Years before during the "temping years" I was often broke. Extremely broke. When I met my wife she was on food stamps and we all agreed I married up. I had a friend who was a messenger and we would hang out at Mel's diner on
Lombard at night. I would order water and hope he would order a milkshake. He would drink the part in the glass and slide the extra bit that came in the metal container across the table to me. It cost $4.25.
When I measure my progress from where I started I have no option but to stand in awe. When I compare myself to where I think I should be I tend to spend my time complaining and see every interaction as a slight.
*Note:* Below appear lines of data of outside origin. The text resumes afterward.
-- ==== Sys2Proof/Machine/Link.lean ====
section
/-! DEFINITION. Ralpor links (R444–R455): codewords and retry, lanes, training, and the neighbour's identity. -/

namespace Sys2Proof.Machine

/-- The number by which the rows of R447, R449 and R452 name the Dzit link, to which R559–R561 apply them too. -/
def dzPort : Nat := 13

/-- Set a port's link state (R488). -/
def setLink (p st : Nat) (s : State) : State := wf (pgRlp p) 0x104 2 0 st s

/-- Set the lanes in service, with the width they give (R446, R488). -/
def setLanes (p lanes : Nat) (s : State) : State :=
  let k := ((List.range 18).filter (fun i => bit lanes i)).length
  wf (pgRlp p) 0x104 11 10 (if k = 16 then 2 else if k = 8 then 1 else 0) (wf (pgRlp p) 0x104 29 12 lanes s)

/-- Record the good lanes of a port (R446, R488). -/
def setGood (p good : Nat) (s : State) : State :=
  wf (pgRlp p) 0x104 9 5 ((List.range 18).filter (fun i => bit good i)).length (updPort p (fun x => { x with good := good }) s)

/-- The lanes that a set of good lanes puts in service: the lowest 16, or the lowest 8, or none (R446). -/
def lanesOf (good : Nat) : Nat :=
  let l := (List.range 18).filter (fun i => bit good i)
  let n := if 16 ≤ l.length then 16 else if 8 ≤ l.length then 8 else 0
  sumN ((l.take n).map (fun i => 2 ^ i))

/-- The link leaves UP or DEGRADED now: flits that wait count LINKWAIT from here (R455). -/
def markDown (p : Nat) (s : State) : State := if portUp p s then updPort p (fun x => { x with downAt := now s }) s else s

/-- Enter TRAIN (R452, R487); the replay buffer is kept (R449). -/
def startTrain (p : Nat) (s : State) : State :=
  let s := setLink p lsTrain (setLanes p 0 (markDown p s))
  wb (pgRlp p) 0x100 1 false (updPort p (fun x => { x with resends := 0, lanemap := none, xoff := 0 }) s)

/-- Enter DOWN (R452); the next try of TRAIN is 10 ms away. -/
def linkDrop (p : Nat) (s : State) : State :=
  let s := setGood p 0 (setLanes p 0 (setLink p lsDown (markDown p s)))
  updPort p (fun x => { x with tryAt := now s + 10 * msec, lanemap := none, xoff := 0 }) s

/-- Resend a port's unacknowledged flits (R448). -/
def resendFlits (p : Nat) (s : State) : State :=
  let x := portAt p s
  let n := x.replay.length
  if n = 0 then s
  else
    let s := setPort p { x with replay := x.replay.map (fun e => (e.1, now s)) } s
    let s := countDie 0x92 p n (bump (pgRlp p) 0x120 31 0 n s)
    x.replay.foldl (fun s e => flitOut p e.1 s) s

/-- Resend, or retrain after 8 resends without progress (R449). -/
def resendOrTrain (p : Nat) (s : State) : State :=
  if (portAt p s).replay.isEmpty then s
  else if 8 ≤ (portAt p s).resends then startTrain p s
  else resendFlits p (updPort p (fun x => { x with resends := x.resends + 1 }) s)

/-- Apply a control word: acknowledged flits leave the replay buffer, a NAK resends the rest, and XOFF holds VCs (R445, R448,
R450). -/
def applyControl (p : Nat) (cw : Codeword) (s : State) : State :=
  let x := portAt p s
  let first := match x.replay with
    | [] => x.seqOut
    | e :: _ => e.1.lseq
  let n := (cw.ackseq % 4096 + 4096 - first) % 4096
  let ack := decide (cw.ackkind = 1 ∨ cw.ackkind = 2)
  let n := if ack ∧ n ≤ x.replay.length then n else 0
  let s := setPort p { x with replay := x.replay.drop n, xoff := cw.xoff % 8, resends := if n = 0 then x.resends else 0 } s
  drainPort p (if cw.ackkind = 2 then resendOrTrain p s else s)

/-- Send an acknowledgement (1) or a NAK (2) in the next control word, with the port's XOFF bits (R445, R448, R450). -/
def sendAck (p kind : Nat) (s : State) : State := say .codeword [p, (portAt p s).seqIn, kind, xoffOut p s] s

/-- VC of a flit type; none where a type may take any or is reserved (R457). -/
def vcOk (type vc : Nat) : Bool :=
  if type = ftIdle then true
  else if type = ftData then decide (vc = 0 ∨ vc = 1)
  else if type = ftShdata ∨ type = ftMirror then decide (vc = 0)
  else decide (vc = 2)

/-- Whether a flit is discarded for what it is (R457, R540, R709): a reserved type, LINKCTL subtype or MIRROR SUB, a twin's flit on another
port, a type on a VC that is not its own, a roll-call message of no kind. -/
def flitForeign (p : Nat) (f : Flit) : Bool :=
  decide (9 < f.type) || !vcOk f.type f.vc || (decide (f.type = ftMirror ∨ f.type = ftHeart) && decide (p ≠ 4)) ||
    (decide (f.type = ftMirror) && decide (7 < leAt f.body 0 1)) ||
    (decide (f.type = ftLinkctl) && decide (leAt f.body 0 1 ≠ 1 ∧ leAt f.body 0 1 ≠ 2)) ||
    (decide (f.type = ftRollcall) && decide (leAt f.body 0 1 = 0 ∨ 3 < leAt f.body 0 1 ∨ leAt f.body 4 8 = 0))

/-- What becomes of an accepted flit at this hop: counted in RLP_FOREIGN, or in RLP_CRC where its body is read here
and fails the CRC (R457, R458). A DATA or RECALL flit goes on to DATA_FLIT or RECALL_FLIT, the others to their own rows. -/
def flitTaken (p : Nat) (f : Flit) (s : State) : State :=
  if flitForeign p f then bump (pgRlp p) 0x12C 31 0 1 s
  else if f.type ≠ ftIdle ∧ f.type ≠ ftData ∧ f.type ≠ ftRecall ∧ !f.crcOk then bump (pgRlp p) 0x124 31 0 1 s
  else s

/-- CODEWORD_RECEIVE (R444–R450): the FEC's outcome is counted, the control word applied, and the flit accepted in sequence, with an
acknowledgement, or answered with NAK; a duplicate is discarded and acknowledged again. -/
def execCodewordReceive (p : Nat) (cw : Codeword) (s : State) : Host.Outcome State Fault Refusal :=
  if linkState p s = lsDown ∨ linkState p s = lsTrain then .next s
  else if cw.uncorr then .next (sendAck p 2 (bump (pgRlp p) 0x11C 31 0 1 s))
  else
    let s := if cw.corrected = 0 then s else countDie 0x93 p 1 (bump (pgRlp p) 0x118 31 0 1 s)
    let s := applyControl p cw s
    let f := cw.flit
    let want := (portAt p s).seqIn
    if f.vc = 3 then .next (sendAck p 2 s)
    else if f.lseq % 4096 = want then
      let s := countDie 0x91 p 1 (updPort p (fun x => { x with seqIn := (want + 1) % 4096 }) s)
      .next (flitTaken p f (sendAck p 1 s))
    else if (want + 4096 - f.lseq % 4096) % 4096 ≤ 1024 then .next (sendAck p 1 s)
    else .next (sendAck p 2 s)

/-- REPLAY_TIMEOUT (R449, R602): the oldest unacknowledged flit has waited 4 µs. -/
def execReplayTimeout (p : Nat) (s : State) : Host.Outcome State Fault Refusal :=
  if p = dzPort then .next (match s.dz.sent with
    | [] => s
    | e :: _ => if !dzUp s ∨ now s < e.time + 4 * usec then s else dzResend s)
  else match (portAt p s).replay with
  | [] => .next s
  | e :: _ => .next (if linkState p s = lsDown ∨ linkState p s = lsTrain ∨ now s < e.2 + 4 * usec then s else resendOrTrain p s)

-- Lanes (R446, R447) --------------------------------------------------------------------------------------------------------

/-- Send a LANEMAP (R447, R457). -/
def sendLanemap (p lanes cwno : Nat) (s : State) : State :=
  sendFlit p (nearFlit ftLinkctl 2 (slice (leBytes 1 2 ++ leBytes 3 lanes ++ leBytes 4 cwno) 0 608) s) s

/-- Whether a lane fails (R447, R560): it has lost lock, or its corrected symbols in 1 ms exceed the threshold. -/
def laneBad (p : Nat) (syms : Option Nat) (s : State) : Bool := match syms with
  | none => true
  | some n => decide ((if p = dzPort then 1000 else rf (pgRlp p) 0x114 15 0 s) < n)

/-- LANE_FAIL (R446, R447): a lane has lost lock, or had a number of corrected symbols within 1 ms; where it fails it is no longer good. With fewer than 8 good lanes the port retrains; a failed active lane starts the
LANEMAP exchange. The codeword proposed is not stated and is free. -/
def execLaneFail (p lane : Nat) (syms : Option Nat) (s : State) : Host.Outcome State Fault Refusal :=
  let good := (portAt p s).good
  if !laneBad p syms s then .next s
  else if p = dzPort then .next (dzLaneFail lane s)
  else if 17 < lane ∨ !bit good lane ∨ linkState p s < lsIdent then .next s
  else
    let good := putBit good lane false
    let s := writeRec { kind := 0x0B } (setGood p good s)
    if lanesOf good = 0 then .next (startTrain p s)
    else if !bit (rf (pgRlp p) 0x104 29 12 s) lane then .next s
    else
      let (w, s) := takeFree s
      .next (sendLanemap p (lanesOf good) w (updPort p (fun x => { x with lanemap := some (lanesOf good, w) }) s))

/-- LANEMAP (R447): the far end's LANEMAP completes the exchange, and the lanes change at the codeword it names; an exchange that
the far end starts is answered with the same map. -/
def execLanemap (p lanes cwno : Nat) (s : State) : Host.Outcome State Fault Refusal :=
  let k := ((List.range 18).filter (fun i => bit lanes i)).length
  if p = dzPort then .next (dzLanemap lanes cwno s)
  else if (k ≠ 16 ∧ k ≠ 8) ∨ linkState p s < lsIdent then .next s
  else
    let s := if (portAt p s).lanemap.isNone then sendLanemap p lanes cwno s else s
    let s := setLanes p lanes (updPort p (fun x => { x with lanemap := none }) s)
    .next (if portUp p s then setLink p (if k = 16 then lsUp else lsDegraded) s else s)

-- The neighbour (R452–R455) --------------------------------------------------------------------------------------------------

/-- Send the port's IDENT: the claimed coordinate, port code, axis lengths, identity, and whether the coordinate is valid (R457, R707). -/
def sendIdent (p : Nat) (s : State) : State :=
  sendFlit p (nearFlit ftLinkctl 2 (slice (leBytes 1 1 ++ leBytes 2 (myCoord s) ++ leBytes 1 p ++ leBytes 1 (rf pgTop 0x100 14 10 s) ++
    leBytes 1 (rf pgTop 0x100 19 15 s) ++ leBytes 8 (myIdent s) ++ leBytes 1 (b2n (rb pgTop 0x100 31 s))) 0 608) s) s

/-- TRAIN_COMPLETE (R446, R452): with 8 or more good lanes the port goes to IDENT and sends its own; with fewer, training has timed
out. -/
def execTrainComplete (p : Nat) (good : List Nat) (s : State) : Host.Outcome State Fault Refusal :=
  if linkState p s ≠ lsTrain then .next s
  else
    let g := sumN (((List.range 18).filter (fun i => good.contains i)).map (fun i => 2 ^ i))
    if lanesOf g = 0 then .next (linkDrop p s)
    else .next (sendIdent p (setLink p lsIdent (setLanes p (lanesOf g) (setGood p g s))))

/-- TRAIN_RETRY (R452): a DOWN port that is enabled and has a signal trains, every 10 ms. -/
def execTrainRetry (p : Nat) (signal : Bool) (s : State) : Host.Outcome State Fault Refusal :=
  if p = dzPort then .next (dzRetry signal s)
  else if linkState p s ≠ lsDown ∨ !rb (pgRlp p) 0x100 0 s ∨ rf pgClk 0x100 2 0 s = 3 ∨ !signal ∨ now s < (portAt p s).tryAt then .next s
  else .next (startTrain p s)

/-- SIGNAL_LOSS (R452). -/
def execSignalLoss (p : Nat) (s : State) : Host.Outcome State Fault Refusal :=
  if p = dzPort then .next (if dzState s = 0 then s else writeRec { kind := 0x0B } (dzDown s))
  else if linkState p s = lsDown then .next s
  else .next (writeRec { kind := 0x0B } (linkDrop p s))

/-- RLP_CTRL.RETRAIN is written with 1 (R452, R487, R599): TRAIN starts on an enabled port, unless the reference is FREE. -/
def retrainWrite (p : Nat) (s : State) : State :=
  if rb (pgRlp p) 0x100 0 s && decide (rf pgClk 0x100 2 0 s ≠ 3) then startTrain p s else wb (pgRlp p) 0x100 1 true s

/-- RETRAIN (R452, R487). -/
def execRetrain (q : Requester) (p : Nat) (s : State) : Host.Outcome State Fault Refusal := .next (guardWrite q (pgRlp p) 0x100 (retrainWrite p) s)

/-- The coordinate that R453 expects at a port. -/
def wantCoord (p : Nat) (s : State) : Nat :=
  let (x, y, lx, ly) := (myX s, myY s, axisX s, axisY s)
  match p with
  | 0 => (x + 1) % lx + 32 * y
  | 1 => (x + lx - 1) % lx + 32 * y
  | 2 => x + 32 * ((y + 1) % ly)
  | _ => x + 32 * ((y + ly - 1) % ly)

/-- Whether a neighbour that reports a coordinate and an identity is expected (R453). -/
def expected (p coord id : Nat) (s : State) : Bool :=
  !rb pgTop 0x100 31 s || (if p = 4 then decide (id = twnPartner s) else decide (coord % 1024 = wantCoord p s))

/-- A roll-call flit to a neighbour (R709). -/
def rollFlit (body : List Byte) (s : State) : Flit := nearFlit ftRollcall 2 (slice body 0 608) s

/-- Forward the CALL that the device follows on a port (R709, R710). -/
def sendCall (p : Nat) (s : State) : State :=
  let r := s.roll
  if r.trail = 0 ∨ r.called.contains p ∨ rf pgTop 0x304 28 24 s = p then s
  else
    sendFlit p (rollFlit (leBytes 4 1 ++ leBytes 8 r.trail ++ leBytes 1 (r.hops + 1)) s) { s with roll := { r with called := p :: r.called } }

/-- A port returns to UP or DEGRADED (R446, R454, R710): the same neighbour takes up the replay buffer, another loses it; the twin port
tells the pair. -/
def linkUp (p coord port id : Nat) (s : State) : State :=
  let pg := pgRlp p
  let had := rb pg 0x108 31 s
  let old := rd64 pg 0x10C s
  let s := setLink p (if rf pg 0x104 11 10 s = 2 then lsUp else lsDegraded) s
  let s := wr pg 0x108 (word (2 ^ 31 + port % 16 * 2 ^ 10 + coord % 1024)) (wr64 pg 0x10C id s)
  let s := updPort p (fun x => { x with resends := 0 }) s
  let s :=
    if had ∧ old ≠ id then
      let n := (portAt p s).replay.length
      say .mgmt [0, 78, p, id] (fire 78 (bump pg 0x128 31 0 n (updPort p (fun x => { x with replay := [] }) s)))
    else resendFlits p s
  let s := sendCall p (drainPort p s)
  if p = 4 then twinSeen id s else s

/-- An IDENT against what is expected (R452, R453): passing brings the link up; any other neighbour is a MISMATCH. -/
def identCheck (p coord port id : Nat) (s : State) : State :=
  if !expected p coord id s then setLink p lsMismatch (markDown p s)
  else if portUp p s then
    wr (pgRlp p) 0x108 (word (2 ^ 31 + port % 16 * 2 ^ 10 + coord % 1024)) (wr64 (pgRlp p) 0x10C id s)
  else linkUp p coord port id s

/-- IDENT (R452–R454, R710). -/
def execIdent (p coord port _lxm1 _lym1 id : Nat) (_valid : Bool) (s : State) : Host.Outcome State Fault Refusal :=
  if linkState p s < lsIdent then .next s
  else .next (identCheck p coord port id (updPort p (fun x => { x with heard := some (coord, port, id) }) s))

/-- Weigh a port's neighbour again after TOP_COORD or TWN_PARTNER has changed (R452, R712). -/
def recheckNbr (p : Nat) (s : State) : State :=
  match (portAt p s).heard with
  | none => s
  | some (coord, port, id) => if linkState p s < lsUp then s else identCheck p coord port id s

/-- LINKWAIT_EXPIRY (R455): flits that have waited LINKWAIT at a port that is not up are lost. -/
def execLinkwaitExpiry (p : Nat) (s : State) : Host.Outcome State Fault Refusal :=
  let x := portAt p s
  if portUp p s ∨ x.wait.isEmpty ∨ now s < x.downAt + msec * rf (pgRlp p) 0x100 23 16 s then .next s
  else .next (fire 79 (bump (pgRlp p) 0x128 31 0 x.wait.length (setPort p { x with wait := [] } s)))

end Sys2Proof.Machine
end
I wish I could report that I spend all my time thinking about that milkshake and not the monster that got away. But that would be a lie. Wouldn't it?
Subscribe to:
Post Comments (Atom)
7 comments:
well yeah, this was kinda my point lost in all my rhetoric and over reaction, realize where you are, where you are is quite special.
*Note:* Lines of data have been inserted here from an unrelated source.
-- The Portage mesh (R328–R345) -------------------------------------------------------------------------------------------------------------

/-- Messages at a router (R328–R337, R344, R351): one for another cluster goes on by the table of its bank, waits while the link has no room, or is
refused, NOROUTE where the table gives no way and LINKDOWN where it waited for the link; one whose target is fenced, cannot hold it or lies beyond a
link that is down is refused; one accepted is acknowledged, its blocks reach the unit or the Pantry line named; a foreign one is
dropped and its beats are counted; of one that is misdelivered, or of a reserved kind or VC, the beats are discarded and counted. Answers at a source
(R269, R329, R336, R338): the ACK or the REFUSE of the last target resolves its message, and the token of a step that waited for it leaves; a
REFUSE is counted by its status and raises NET_REFUSE. That the message that crosses a down link within a cluster is refused LINKDOWN is the model's
reading (log entry 105). -/
def Obligations.PortageMessages : Prop :=
  (∀ (c : Nat) (m : PMsg) (s : State), c < 16384 →
    let answers (kind status : Nat) (target : Nat) (t : State) : Prop := ∃ o, t.out.getLast? = some o ∧ o.kind = .control ∧
      o.args = [kind, c, m.tag.scl, m.id, target, max 1 m.blks.length, status, m.tag.pitch]
    (m.tag.dcl ≠ c → m.tag.vc ≠ 1 ∨ 0xA < m.tag.kind →
      let e := routeEnt c m.tag.bank m.tag.dcl s
      let free := bit e 7 && !linkBad c (e % 4) s
      (free = false → ∀ room, Answers (.beatForward c m room) s (fun t =>
        answers 7 (if bit e 7 && (cluAt c s).held.any (fun h => sameMsg m h.2) then rsLINKDOWN else rsNOROUTE) m.tag.dcl t ∧
        (∀ h ∈ (cluAt c t).held, sameMsg m h.2 = false) ∧ sameRegs noReg s t ∧ t.mem = s.mem)) ∧
      (free = true → Answers (.beatForward c m true) s (fun t => (∃ o, t.out = s.out ++ [o] ∧ o.kind = .portage ∧ o.blks = m.blks ∧
          o.args.take 2 = [c, e % 4] ∧ o.bytes = wire 64 m.tag m.blks) ∧
        (∀ h ∈ (cluAt c t).held, sameMsg m h.2 = false) ∧ t.regs = s.regs ∧ t.mem = s.mem)) ∧
      (free = true → Answers (.beatForward c m false) s (fun t => (e % 4, m) ∈ (cluAt c t).held ∧ t.out = s.out ∧ t.regs = s.regs ∧
        t.mem = s.mem))) ∧
    (m.tag.dcl = c → m.tag.kind ≤ 4 → m.tag.vc ≠ 3 →
      (msgForeign c m s = true → Answers (.dataMessageAccept c m) s (fun t =>
        rf (.clu c) 0x31C 7 0 t = satAdd 8 (rf (.clu c) 0x31C 7 0 s) (msgBeats m) ∧ t.clus = s.clus ∧ t.units = s.units ∧ sameMem s t)) ∧
      (msgForeign c m s = false → dstFenced c m s = true → Answers (.dataMessageAccept c m) s (fun t => answers 7 rsFENCEDDST c t ∧
        t.clus = s.clus ∧ t.units = s.units ∧ sameRegs noReg s t ∧ t.mem = s.mem)) ∧
      (msgForeign c m s = false → dstFenced c m s = false → badSub c m = true → Answers (.dataMessageAccept c m) s (fun t => answers 7 rsBADSUB c t ∧
        t.clus = s.clus ∧ t.units = s.units ∧ sameRegs noReg s t ∧ t.mem = s.mem)) ∧
      (msgForeign c m s = false → dstFenced c m s = false → badSub c m = false → unitCut c m s = true → Answers (.dataMessageAccept c m) s (fun t =>
        answers 7 rsLINKDOWN c t ∧ t.clus = s.clus ∧ t.units = s.units ∧ sameRegs noReg s t ∧ t.mem = s.mem)) ∧
      (msgForeign c m s = false → dstFenced c m s = false → badSub c m = false → unitCut c m s = false → msgWaits c m s = true →
        Answers (.dataMessageAccept c m) s (fun t => t = s)) ∧
      (msgForeign c m s = false → dstFenced c m s = false → badSub c m = false → unitCut c m s = false → msgWaits c m s = false → m.bad = [] →
        Answers (.dataMessageAccept c m) s (fun t => answers 6 0 c t ∧ sameMem s t ∧
          (m.tag.kind = 2 → replaced c m.step 2 m.tag.sub (msgSrc m) s = none → ∀ k, physOf c m.tag.sub s = some k →
            (unitAt c k t).filling = (unitAt c k s).filling ++ m.blks) ∧
          (m.tag.kind = 0 → ∀ b, m.blks = [b] → b.fmt ≠ .zb → pantryLine (cluAt c t) m.tag.sub = b)))) ∧
    (m.tag.dcl ≠ c ∨ 0xA < m.tag.kind ∨ m.tag.vc = 3 → m.bad = [] → Answers (.dataMessageAccept c m) s (fun t =>
      rf (.clu c) 0x31C 31 24 t = satAdd 8 (rf (.clu c) 0x31C 31 24 s) (msgBeats m) ∧ t.units = s.units ∧ sameMem s t))) ∧
  (∀ (c : Nat) (b : CBeat) (m : Sent) (s : State), c < 16384 → b.tagOk = true ∨ b.dataOk = true → b.tag.dcl = c → foreign c b.tag.pitch s = false →
    (cluAt c s).sent.find? (fun m => m.id = b.id) = some m → m.targets = [b.target] →
    ((cluAt c s).tokWait.find? (fun w => w.1 = m.step) = none →
      Answers (.ackArrival c b) s (fun t => (∀ x ∈ (cluAt c t).sent, x.id ≠ b.id) ∧
        (∀ x ∈ (cluAt c s).sent, x.id ≠ b.id → x ∈ (cluAt c t).sent) ∧ sameRegs noReg s t ∧ t.mem = s.mem) ∧
      Answers (.refuseArrival c b) s (fun t => (∀ x ∈ (cluAt c t).sent, x.id ≠ b.id) ∧ sameMem s t ∧
        rf (srcPage 71) (srcOff 0x900 71) 15 0 t = satAdd 16 (rf (srcPage 71) (srcOff 0x900 71) 15 0 s) 1 ∧
        (if b.tag.fmt = rsFENCEDDST then rf (.clu c) 0x31C 23 16 t = satAdd 8 (rf (.clu c) 0x31C 23 16 s) 1
         else rf (.clu c) 0x31C 15 8 t = satAdd 8 (rf (.clu c) 0x31C 15 8 s) 1) ∧
        rf (.clu c) 0x31C 31 24 t = satAdd 8 (rf (.clu c) 0x31C 31 24 s) (if rsBADSUB < b.tag.fmt then 1 else 0) ∧
        sameRegs (oneReg (.clu c) 0x31C) s t)) ∧
    (∀ entry ctr, (cluAt c s).sent = [m] → (cluAt c s).armed = [] → (cluAt c s).tokWait = [(m.step, entry, ctr)] →
      Answers (.ackArrival c b) s (fun t => (cluAt c t).tokWait = [] ∧ sameRegs noReg s t ∧ t.mem = s.mem ∧
        ∀ d ∈ routeTargets (SMap.get 0 (cluAt c s).rte entry), ∃ o ∈ t.out, ∃ id, o.kind = .control ∧
          o.args = [5, c, d, id, d, ctr, 0, pitchOfClu c s])))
while i had no idea you thought so highly of me back then, or now for that matter, (remember how you felt to be mentioned on another persons blog, same, x10).
some photographers still live that way sometimes in this roller coaster, people you know and people i know, selling film cameras they'd rather keep to pay rent or afford that next promo, mooching food off others, having people their in relationships leave because they see no future with a struggling photographer, making choices on having children about money instead of love, living in places they shouldn't, giving up things they shouldn't, bad life choices for good business choices. its one thing when you're starting out, but after the struggles we all went through back then, to have it still be the same, is not so special. not everyone's story is that of what they overcame once or that 5-6 figure job they got once or didn't. it's still how to pay the rent. so seeing those that are fortunate, get tired of hearing or see others frustration in a quest for success, is simply troubling. of all the photographers we knew starting out compared to those we know now, its as terrifying as it is fascinating. often, the public perception of a photographer these days doesn't match the reality, who would want to let an PE know they eat ramen noodles while doing a 5 page story for their magazine? some up and downs for those we know are more extreme then others may realize. i of course have had similar moments, as i bet we all have, which is why i realize it's good when its good.
i had this same conversation with another photographer recently as all too often i think the 'bitching' doesn't go away regardless of where photographers are at in their career, so i can obviously relate to the original point you had, we all look forward, but complaining about an ad campaign is really different then waiting for your half of a free milkshake.
the photographer spoke of being unhappy and was bitching, so i asked what exactly were they unhappy about, the last ad shoot, the pretty spouse and kids, the wonderful home, the gear, the shooting spaces.... it was quiet for a moment as they relived their version of the story you told above, then they got back to work.
we are making the same point, just telling it different, or maybe i live too in touch with how it always could be again, like for instance saying too much on a blog clients read... altho these stories are not unique to photographers, it's all part of life.
bitch about moving forward, don't bitch about hearing the same struggles you once had to overcome.
Watching you guys fight it out is like an Ultimate Fighting Throwdown between Urkell and Skreetch...careful you could break a nail...
Lilliputian pulitzer prize winning cock rockers will of course not be able to follow the high minded discussion on these pages
Lilliputian???
Maybe to Shaq...
mental Lilliputian -squeeze me
You are such an Urkell...
yeah that leaves me as screech, prolly the worst thing i ever been called... ouch.